The data section start
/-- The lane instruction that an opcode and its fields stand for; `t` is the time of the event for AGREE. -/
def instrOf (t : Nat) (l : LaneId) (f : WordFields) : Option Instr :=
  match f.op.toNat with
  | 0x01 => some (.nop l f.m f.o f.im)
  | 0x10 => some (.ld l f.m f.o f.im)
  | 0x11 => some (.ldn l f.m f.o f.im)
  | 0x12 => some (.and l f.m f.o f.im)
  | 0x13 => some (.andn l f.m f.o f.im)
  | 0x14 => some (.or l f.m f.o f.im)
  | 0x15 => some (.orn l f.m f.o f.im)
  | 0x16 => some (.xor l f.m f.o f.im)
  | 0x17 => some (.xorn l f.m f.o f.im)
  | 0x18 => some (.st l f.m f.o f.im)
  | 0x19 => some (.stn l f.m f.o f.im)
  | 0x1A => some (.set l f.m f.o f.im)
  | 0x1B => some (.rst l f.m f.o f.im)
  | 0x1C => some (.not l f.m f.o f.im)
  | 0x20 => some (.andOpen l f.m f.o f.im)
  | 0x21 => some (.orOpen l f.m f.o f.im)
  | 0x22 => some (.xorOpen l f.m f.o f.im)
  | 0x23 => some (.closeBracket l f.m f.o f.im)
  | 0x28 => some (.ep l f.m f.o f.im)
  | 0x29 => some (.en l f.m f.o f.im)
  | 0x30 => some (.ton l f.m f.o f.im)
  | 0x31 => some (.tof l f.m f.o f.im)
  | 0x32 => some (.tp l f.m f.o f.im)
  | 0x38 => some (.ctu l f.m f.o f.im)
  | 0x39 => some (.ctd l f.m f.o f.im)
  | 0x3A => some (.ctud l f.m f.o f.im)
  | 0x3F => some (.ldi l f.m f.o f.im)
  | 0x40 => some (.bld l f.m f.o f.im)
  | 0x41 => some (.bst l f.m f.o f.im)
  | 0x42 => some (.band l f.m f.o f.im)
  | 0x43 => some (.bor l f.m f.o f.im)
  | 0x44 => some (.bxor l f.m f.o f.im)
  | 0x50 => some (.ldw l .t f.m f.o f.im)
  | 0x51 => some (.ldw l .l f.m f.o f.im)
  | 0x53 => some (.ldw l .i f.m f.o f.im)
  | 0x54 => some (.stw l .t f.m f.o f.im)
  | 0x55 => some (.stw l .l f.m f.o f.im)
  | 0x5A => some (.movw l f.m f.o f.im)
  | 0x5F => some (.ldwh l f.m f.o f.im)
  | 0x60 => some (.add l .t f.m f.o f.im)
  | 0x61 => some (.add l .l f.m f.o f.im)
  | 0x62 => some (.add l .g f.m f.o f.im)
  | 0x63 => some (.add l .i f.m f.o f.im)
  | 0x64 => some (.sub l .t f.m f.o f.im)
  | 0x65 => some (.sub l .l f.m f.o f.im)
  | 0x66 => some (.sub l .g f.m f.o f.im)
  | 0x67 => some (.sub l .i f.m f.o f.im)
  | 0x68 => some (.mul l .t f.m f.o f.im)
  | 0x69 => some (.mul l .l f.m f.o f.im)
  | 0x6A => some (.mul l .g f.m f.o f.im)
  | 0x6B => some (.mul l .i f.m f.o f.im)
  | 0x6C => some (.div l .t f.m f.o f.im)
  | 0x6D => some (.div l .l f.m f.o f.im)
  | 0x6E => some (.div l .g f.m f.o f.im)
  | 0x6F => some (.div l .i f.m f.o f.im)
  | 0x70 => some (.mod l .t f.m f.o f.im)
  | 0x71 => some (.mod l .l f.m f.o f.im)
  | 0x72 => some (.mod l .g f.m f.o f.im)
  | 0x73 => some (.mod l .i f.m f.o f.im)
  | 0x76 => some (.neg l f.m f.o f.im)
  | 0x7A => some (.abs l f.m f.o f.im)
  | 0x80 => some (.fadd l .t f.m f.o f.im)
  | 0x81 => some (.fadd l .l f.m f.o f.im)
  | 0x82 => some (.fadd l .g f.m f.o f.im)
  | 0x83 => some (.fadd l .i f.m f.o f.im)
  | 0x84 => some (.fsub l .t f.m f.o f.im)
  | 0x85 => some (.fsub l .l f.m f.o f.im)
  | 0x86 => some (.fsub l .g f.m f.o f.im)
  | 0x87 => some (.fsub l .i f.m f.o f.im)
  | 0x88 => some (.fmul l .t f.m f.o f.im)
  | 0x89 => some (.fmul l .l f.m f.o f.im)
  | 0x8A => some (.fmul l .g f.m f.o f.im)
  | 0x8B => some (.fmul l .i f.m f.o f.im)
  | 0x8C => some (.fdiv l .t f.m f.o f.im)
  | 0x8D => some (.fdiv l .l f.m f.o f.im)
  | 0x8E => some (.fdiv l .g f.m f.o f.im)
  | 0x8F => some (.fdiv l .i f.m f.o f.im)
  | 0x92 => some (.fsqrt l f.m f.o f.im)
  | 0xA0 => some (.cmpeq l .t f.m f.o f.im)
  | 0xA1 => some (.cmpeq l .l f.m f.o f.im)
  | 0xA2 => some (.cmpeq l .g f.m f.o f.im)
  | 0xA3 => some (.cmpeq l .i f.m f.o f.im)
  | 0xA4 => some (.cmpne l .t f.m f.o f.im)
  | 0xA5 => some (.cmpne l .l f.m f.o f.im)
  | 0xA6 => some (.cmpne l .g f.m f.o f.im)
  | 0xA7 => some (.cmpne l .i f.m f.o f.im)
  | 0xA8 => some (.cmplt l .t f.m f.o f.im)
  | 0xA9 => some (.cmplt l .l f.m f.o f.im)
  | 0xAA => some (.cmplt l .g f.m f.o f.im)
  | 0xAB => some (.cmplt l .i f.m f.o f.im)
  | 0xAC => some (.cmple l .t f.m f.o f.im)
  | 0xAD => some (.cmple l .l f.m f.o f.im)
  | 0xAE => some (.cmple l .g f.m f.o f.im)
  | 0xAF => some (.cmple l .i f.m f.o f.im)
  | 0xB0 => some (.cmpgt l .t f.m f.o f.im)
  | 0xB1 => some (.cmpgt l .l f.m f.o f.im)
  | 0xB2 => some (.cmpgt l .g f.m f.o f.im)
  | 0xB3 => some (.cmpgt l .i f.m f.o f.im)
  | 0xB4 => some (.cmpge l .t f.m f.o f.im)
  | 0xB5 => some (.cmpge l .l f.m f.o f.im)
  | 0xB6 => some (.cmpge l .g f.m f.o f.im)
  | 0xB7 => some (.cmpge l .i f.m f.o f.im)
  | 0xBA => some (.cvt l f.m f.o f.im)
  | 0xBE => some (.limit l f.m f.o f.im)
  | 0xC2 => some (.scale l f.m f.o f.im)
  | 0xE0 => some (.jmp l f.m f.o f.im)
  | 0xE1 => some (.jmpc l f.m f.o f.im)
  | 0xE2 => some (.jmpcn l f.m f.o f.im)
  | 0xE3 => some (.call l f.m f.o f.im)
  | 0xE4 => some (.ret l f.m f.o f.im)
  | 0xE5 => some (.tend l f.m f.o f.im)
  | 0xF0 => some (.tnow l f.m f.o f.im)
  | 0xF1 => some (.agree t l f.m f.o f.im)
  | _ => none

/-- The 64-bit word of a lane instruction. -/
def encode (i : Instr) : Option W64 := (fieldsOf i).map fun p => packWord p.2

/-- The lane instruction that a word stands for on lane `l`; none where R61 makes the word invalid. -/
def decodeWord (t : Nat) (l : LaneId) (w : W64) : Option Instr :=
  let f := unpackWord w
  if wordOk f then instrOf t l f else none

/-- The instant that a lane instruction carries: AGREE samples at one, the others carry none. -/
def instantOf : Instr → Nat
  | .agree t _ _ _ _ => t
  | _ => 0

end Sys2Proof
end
The data section end
The data section start
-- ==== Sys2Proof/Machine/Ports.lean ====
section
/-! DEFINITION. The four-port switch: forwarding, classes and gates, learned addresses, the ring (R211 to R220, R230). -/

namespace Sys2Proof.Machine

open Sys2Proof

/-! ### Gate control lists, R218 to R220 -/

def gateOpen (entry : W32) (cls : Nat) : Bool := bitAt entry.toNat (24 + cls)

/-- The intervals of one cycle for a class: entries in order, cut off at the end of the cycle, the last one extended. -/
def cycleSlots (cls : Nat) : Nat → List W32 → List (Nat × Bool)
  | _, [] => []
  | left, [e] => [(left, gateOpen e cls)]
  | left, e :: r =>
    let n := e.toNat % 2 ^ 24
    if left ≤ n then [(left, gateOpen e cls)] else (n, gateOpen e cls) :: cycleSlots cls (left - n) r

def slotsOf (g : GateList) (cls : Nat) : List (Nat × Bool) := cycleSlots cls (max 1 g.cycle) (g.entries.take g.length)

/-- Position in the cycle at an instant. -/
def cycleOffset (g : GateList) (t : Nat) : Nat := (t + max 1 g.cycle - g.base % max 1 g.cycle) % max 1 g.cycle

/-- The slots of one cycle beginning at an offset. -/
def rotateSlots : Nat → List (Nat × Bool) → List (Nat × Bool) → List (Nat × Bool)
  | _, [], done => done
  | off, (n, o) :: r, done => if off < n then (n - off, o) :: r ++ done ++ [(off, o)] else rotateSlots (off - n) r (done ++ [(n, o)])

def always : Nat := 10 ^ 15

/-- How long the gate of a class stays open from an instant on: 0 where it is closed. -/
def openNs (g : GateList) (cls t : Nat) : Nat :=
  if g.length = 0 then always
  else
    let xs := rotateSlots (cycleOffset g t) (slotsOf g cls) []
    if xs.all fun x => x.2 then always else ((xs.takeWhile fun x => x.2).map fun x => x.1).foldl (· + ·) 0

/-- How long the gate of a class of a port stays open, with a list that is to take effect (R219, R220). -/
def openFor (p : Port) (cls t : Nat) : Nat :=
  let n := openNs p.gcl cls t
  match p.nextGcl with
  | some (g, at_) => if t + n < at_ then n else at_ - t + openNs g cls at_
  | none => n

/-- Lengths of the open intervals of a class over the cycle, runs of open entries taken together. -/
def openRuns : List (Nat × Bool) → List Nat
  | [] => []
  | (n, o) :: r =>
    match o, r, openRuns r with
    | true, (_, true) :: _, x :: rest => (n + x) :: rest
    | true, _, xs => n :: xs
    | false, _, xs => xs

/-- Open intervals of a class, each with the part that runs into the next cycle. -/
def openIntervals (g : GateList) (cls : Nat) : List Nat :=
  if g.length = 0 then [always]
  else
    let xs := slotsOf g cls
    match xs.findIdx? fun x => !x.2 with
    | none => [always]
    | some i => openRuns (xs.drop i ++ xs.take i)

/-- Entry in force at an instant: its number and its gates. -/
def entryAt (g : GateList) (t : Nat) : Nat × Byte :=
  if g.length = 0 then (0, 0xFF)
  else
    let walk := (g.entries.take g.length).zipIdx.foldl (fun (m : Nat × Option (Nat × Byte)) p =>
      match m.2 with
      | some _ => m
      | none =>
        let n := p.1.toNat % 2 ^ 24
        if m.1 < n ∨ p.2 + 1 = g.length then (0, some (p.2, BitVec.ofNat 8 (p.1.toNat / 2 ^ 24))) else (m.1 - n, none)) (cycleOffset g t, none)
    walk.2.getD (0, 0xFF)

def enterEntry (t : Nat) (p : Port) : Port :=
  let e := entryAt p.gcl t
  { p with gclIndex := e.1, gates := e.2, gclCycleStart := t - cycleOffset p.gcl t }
The data section end
The data section start
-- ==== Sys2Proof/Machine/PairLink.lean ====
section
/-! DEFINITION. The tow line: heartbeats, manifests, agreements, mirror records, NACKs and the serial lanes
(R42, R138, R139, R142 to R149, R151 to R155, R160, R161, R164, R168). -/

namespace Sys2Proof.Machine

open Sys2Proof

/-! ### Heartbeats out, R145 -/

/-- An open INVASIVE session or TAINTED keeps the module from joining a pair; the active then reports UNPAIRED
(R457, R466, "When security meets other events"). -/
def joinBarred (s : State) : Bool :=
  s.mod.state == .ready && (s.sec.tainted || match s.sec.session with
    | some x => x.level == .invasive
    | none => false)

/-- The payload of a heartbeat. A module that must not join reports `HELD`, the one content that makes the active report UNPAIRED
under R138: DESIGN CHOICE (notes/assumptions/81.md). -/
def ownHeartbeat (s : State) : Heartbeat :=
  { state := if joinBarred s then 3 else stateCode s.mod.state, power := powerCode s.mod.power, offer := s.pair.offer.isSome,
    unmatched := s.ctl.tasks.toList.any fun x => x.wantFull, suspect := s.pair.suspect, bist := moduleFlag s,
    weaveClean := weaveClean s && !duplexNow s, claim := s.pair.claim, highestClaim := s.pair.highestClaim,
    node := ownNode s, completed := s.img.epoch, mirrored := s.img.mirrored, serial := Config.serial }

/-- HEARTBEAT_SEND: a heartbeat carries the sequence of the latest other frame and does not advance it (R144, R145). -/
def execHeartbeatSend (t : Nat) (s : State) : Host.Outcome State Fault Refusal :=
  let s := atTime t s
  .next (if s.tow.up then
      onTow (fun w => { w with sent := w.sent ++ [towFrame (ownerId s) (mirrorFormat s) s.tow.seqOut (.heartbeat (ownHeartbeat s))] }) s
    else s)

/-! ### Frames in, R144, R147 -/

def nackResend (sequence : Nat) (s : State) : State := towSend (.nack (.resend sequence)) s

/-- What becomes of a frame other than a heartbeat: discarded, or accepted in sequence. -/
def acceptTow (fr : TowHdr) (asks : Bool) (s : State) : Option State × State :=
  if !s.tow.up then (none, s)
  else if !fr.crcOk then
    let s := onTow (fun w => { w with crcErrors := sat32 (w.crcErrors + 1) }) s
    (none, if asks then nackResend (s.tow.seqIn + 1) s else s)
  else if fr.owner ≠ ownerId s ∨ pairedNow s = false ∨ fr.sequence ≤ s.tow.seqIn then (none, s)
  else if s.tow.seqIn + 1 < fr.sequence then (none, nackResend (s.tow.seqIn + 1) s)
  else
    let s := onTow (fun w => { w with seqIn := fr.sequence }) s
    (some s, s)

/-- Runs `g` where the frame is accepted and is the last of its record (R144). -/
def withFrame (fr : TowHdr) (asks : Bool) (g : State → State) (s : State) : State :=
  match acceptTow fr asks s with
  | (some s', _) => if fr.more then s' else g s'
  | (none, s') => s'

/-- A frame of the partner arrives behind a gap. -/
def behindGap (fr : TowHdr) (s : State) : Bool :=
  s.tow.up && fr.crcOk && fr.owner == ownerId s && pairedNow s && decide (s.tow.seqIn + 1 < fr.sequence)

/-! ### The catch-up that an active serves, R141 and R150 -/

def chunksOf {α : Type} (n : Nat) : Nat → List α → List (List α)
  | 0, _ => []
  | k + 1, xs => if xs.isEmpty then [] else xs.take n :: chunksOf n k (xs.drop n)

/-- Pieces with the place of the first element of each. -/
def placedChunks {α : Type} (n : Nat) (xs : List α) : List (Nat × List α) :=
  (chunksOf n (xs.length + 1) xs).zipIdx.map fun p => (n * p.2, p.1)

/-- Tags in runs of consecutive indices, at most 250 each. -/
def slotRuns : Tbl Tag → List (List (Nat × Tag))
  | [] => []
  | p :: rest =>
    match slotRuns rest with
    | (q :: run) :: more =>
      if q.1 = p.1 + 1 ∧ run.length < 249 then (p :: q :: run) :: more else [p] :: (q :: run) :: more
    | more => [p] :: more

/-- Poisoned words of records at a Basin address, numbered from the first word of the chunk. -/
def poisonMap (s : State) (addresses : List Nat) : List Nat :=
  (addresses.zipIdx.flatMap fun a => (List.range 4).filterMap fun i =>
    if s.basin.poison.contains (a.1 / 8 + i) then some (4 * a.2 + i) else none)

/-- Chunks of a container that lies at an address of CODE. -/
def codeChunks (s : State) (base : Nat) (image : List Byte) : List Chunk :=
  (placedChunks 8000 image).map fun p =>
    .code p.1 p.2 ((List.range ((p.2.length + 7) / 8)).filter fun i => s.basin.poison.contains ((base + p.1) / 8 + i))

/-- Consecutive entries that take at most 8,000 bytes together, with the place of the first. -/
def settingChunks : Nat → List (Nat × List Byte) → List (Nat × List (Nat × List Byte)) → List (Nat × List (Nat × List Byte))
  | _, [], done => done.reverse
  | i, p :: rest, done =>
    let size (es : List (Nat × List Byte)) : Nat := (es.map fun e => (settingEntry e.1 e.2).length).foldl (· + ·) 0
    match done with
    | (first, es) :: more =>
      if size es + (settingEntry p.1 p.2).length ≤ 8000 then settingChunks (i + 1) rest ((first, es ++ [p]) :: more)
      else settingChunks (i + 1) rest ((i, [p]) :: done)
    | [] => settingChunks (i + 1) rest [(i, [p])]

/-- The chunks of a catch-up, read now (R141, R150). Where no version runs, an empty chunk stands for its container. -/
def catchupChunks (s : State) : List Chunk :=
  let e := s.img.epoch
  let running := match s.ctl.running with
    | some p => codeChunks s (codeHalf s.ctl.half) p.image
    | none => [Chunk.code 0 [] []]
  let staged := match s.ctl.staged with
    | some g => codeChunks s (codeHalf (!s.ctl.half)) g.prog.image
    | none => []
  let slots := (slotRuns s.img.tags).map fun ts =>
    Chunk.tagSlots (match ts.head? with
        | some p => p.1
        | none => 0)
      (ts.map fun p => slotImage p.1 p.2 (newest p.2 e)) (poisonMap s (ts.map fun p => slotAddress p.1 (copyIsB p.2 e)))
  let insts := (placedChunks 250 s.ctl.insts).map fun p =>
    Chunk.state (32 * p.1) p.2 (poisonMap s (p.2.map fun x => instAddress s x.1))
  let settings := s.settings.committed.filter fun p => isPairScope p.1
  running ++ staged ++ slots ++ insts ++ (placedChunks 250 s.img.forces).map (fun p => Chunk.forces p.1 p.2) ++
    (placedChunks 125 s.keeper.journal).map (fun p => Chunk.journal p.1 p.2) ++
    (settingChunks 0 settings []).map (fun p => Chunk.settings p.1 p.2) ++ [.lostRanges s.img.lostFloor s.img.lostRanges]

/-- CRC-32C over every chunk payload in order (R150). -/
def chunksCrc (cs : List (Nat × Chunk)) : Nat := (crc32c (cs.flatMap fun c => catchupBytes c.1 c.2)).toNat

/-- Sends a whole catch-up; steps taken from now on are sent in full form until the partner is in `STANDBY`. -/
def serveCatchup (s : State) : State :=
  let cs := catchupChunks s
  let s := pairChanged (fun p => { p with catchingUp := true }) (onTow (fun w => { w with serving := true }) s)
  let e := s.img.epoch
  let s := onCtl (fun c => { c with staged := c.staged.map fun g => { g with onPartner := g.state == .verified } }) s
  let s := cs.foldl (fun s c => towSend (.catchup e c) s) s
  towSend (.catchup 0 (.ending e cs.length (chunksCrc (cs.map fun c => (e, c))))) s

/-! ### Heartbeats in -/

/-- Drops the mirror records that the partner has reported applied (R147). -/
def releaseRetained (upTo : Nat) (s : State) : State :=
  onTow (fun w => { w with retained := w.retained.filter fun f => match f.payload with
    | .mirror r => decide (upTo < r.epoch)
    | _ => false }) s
The data section end
*Work required*
All lines above from the one containing "false, _, xs => xs" to the one containing "p with gclIndex" must be repeated exactly, both lines included, and no others.

*Solution to this exercise*
    | false, _, xs => xs

/-- Open intervals of a class, each with the part that runs into the next cycle. -/
def openIntervals (g : GateList) (cls : Nat) : List Nat :=
  if g.length = 0 then [always]
  else
    let xs := slotsOf g cls
    match xs.findIdx? fun x => !x.2 with
    | none => [always]
    | some i => openRuns (xs.drop i ++ xs.take i)

/-- Entry in force at an instant: its number and its gates. -/
def entryAt (g : GateList) (t : Nat) : Nat × Byte :=
  if g.length = 0 then (0, 0xFF)
  else
    let walk := (g.entries.take g.length).zipIdx.foldl (fun (m : Nat × Option (Nat × Byte)) p =>
      match m.2 with
      | some _ => m
      | none =>
        let n := p.1.toNat % 2 ^ 24
        if m.1 < n ∨ p.2 + 1 = g.length then (0, some (p.2, BitVec.ofNat 8 (p.1.toNat / 2 ^ 24))) else (m.1 - n, none)) (cycleOffset g t, none)
    walk.2.getD (0, 0xFF)

def enterEntry (t : Nat) (p : Port) : Port :=
  let e := entryAt p.gcl t
  { p with gclIndex := e.1, gates := e.2, gclCycleStart := t - cycleOffset p.gcl t }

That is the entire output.